Dataset: Begin

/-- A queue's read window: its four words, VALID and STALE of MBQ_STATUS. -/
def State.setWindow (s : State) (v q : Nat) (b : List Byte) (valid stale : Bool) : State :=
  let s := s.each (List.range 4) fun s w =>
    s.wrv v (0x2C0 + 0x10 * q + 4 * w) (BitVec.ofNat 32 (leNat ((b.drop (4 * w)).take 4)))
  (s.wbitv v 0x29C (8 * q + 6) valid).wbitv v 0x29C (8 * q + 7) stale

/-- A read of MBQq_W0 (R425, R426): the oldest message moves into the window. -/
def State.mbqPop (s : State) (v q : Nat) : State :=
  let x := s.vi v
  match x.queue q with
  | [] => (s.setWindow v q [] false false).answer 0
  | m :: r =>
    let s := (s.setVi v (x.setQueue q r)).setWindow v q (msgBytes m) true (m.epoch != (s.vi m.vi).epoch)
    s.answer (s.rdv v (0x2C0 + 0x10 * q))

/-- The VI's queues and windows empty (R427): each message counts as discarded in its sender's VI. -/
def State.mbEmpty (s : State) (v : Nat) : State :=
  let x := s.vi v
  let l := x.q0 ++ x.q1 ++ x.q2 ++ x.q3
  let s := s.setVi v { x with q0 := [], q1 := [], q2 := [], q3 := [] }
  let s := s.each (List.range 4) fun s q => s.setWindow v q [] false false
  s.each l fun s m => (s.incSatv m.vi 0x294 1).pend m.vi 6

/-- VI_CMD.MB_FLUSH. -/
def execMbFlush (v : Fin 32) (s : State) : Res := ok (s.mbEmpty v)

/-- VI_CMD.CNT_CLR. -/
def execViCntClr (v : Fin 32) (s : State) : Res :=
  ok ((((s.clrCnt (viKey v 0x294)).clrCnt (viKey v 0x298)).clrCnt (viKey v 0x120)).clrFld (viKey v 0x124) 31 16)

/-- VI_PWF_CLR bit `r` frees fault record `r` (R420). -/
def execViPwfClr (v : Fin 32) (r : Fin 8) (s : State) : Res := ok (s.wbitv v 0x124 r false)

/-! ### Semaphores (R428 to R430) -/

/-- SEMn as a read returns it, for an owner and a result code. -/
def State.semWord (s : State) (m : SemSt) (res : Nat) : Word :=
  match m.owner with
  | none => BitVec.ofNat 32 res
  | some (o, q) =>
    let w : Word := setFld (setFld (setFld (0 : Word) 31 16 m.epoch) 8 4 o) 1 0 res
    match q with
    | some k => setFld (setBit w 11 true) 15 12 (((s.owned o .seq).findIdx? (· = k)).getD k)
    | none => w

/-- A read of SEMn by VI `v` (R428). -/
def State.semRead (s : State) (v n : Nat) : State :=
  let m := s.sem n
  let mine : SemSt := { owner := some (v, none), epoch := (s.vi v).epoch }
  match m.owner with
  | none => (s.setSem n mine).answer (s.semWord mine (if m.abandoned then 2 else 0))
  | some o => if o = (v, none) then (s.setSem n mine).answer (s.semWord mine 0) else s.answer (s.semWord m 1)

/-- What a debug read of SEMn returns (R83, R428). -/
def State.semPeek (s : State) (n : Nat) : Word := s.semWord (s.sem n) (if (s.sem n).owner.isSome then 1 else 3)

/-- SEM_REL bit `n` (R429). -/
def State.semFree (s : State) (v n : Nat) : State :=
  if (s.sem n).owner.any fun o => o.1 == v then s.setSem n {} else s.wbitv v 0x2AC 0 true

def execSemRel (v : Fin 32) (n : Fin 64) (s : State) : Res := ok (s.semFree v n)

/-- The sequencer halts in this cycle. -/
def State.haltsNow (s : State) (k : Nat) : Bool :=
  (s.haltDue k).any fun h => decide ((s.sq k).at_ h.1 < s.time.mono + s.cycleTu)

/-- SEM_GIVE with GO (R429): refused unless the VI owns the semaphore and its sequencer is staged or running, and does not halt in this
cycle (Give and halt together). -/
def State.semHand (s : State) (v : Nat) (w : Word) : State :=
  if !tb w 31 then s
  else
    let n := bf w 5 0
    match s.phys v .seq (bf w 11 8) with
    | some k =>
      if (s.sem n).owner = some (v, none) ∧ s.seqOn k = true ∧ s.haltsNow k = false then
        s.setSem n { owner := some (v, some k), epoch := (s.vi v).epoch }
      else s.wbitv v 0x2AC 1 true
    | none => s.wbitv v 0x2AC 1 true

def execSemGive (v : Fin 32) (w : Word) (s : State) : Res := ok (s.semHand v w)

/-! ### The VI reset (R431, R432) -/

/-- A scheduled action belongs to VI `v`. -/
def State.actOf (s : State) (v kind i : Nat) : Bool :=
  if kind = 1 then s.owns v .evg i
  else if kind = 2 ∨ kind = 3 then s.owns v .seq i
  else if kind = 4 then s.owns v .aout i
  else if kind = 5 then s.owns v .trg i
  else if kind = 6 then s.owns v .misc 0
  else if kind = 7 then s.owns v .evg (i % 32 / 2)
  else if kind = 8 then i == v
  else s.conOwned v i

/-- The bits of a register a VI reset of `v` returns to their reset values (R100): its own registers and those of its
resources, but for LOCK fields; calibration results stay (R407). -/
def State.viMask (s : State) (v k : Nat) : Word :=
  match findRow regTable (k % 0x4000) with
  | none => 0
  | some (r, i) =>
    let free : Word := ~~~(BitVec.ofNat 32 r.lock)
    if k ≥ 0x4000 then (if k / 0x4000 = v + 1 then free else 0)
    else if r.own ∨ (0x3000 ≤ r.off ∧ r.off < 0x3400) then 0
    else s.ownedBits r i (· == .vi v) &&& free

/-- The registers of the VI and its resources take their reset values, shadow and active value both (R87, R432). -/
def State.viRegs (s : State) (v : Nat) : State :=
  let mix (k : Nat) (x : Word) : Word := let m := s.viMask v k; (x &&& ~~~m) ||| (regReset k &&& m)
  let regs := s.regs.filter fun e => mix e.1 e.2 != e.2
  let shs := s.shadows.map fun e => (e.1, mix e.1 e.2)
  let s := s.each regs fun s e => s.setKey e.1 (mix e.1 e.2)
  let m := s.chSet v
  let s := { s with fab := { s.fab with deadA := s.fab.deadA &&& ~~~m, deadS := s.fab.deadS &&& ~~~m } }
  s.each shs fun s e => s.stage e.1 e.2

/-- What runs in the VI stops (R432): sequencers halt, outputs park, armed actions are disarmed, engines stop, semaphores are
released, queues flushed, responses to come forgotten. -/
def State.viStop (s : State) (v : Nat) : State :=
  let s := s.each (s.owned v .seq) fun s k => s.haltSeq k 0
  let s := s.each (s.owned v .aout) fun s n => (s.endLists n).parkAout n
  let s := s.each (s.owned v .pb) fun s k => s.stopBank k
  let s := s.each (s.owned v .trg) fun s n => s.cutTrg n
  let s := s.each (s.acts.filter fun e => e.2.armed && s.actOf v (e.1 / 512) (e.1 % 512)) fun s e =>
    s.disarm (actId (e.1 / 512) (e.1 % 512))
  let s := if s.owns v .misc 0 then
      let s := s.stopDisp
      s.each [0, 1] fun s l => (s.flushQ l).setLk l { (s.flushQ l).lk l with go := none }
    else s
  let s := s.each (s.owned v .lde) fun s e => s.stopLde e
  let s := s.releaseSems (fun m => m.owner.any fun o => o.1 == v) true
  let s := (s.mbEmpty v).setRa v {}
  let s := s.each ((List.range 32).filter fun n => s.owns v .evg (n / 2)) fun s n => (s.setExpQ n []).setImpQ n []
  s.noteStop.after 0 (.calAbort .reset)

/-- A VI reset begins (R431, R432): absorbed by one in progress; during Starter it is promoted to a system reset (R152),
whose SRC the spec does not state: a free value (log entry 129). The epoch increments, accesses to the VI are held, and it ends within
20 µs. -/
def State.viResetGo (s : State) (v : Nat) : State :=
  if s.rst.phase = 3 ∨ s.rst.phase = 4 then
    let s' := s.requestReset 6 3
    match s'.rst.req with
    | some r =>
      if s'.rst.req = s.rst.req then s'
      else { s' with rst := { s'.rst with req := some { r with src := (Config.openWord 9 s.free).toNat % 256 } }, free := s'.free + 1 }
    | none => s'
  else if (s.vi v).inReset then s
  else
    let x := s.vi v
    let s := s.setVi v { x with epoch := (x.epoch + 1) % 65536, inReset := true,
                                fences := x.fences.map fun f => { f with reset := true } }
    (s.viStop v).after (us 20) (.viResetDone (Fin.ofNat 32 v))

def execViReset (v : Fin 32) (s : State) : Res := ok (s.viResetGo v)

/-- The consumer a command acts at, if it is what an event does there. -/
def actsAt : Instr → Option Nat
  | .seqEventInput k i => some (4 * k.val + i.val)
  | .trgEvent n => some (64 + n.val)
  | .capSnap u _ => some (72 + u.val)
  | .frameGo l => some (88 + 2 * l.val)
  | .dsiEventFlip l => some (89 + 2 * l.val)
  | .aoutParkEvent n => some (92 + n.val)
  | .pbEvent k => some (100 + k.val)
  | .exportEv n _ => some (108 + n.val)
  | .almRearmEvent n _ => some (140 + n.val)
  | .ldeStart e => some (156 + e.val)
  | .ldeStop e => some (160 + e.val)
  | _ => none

Dataset: End

Work order
Find every line in the records that uses the string "range", then copy it.

Answer space
  let s := s.each (List.range 4) fun s w =>
  let s := s.each (List.range 4) fun s q => s.setWindow v q [] false false
  let s := s.each ((List.range 32).filter fun n => s.owns v .evg (n / 2)) fun s n => (s.setExpQ n []).setImpQ n []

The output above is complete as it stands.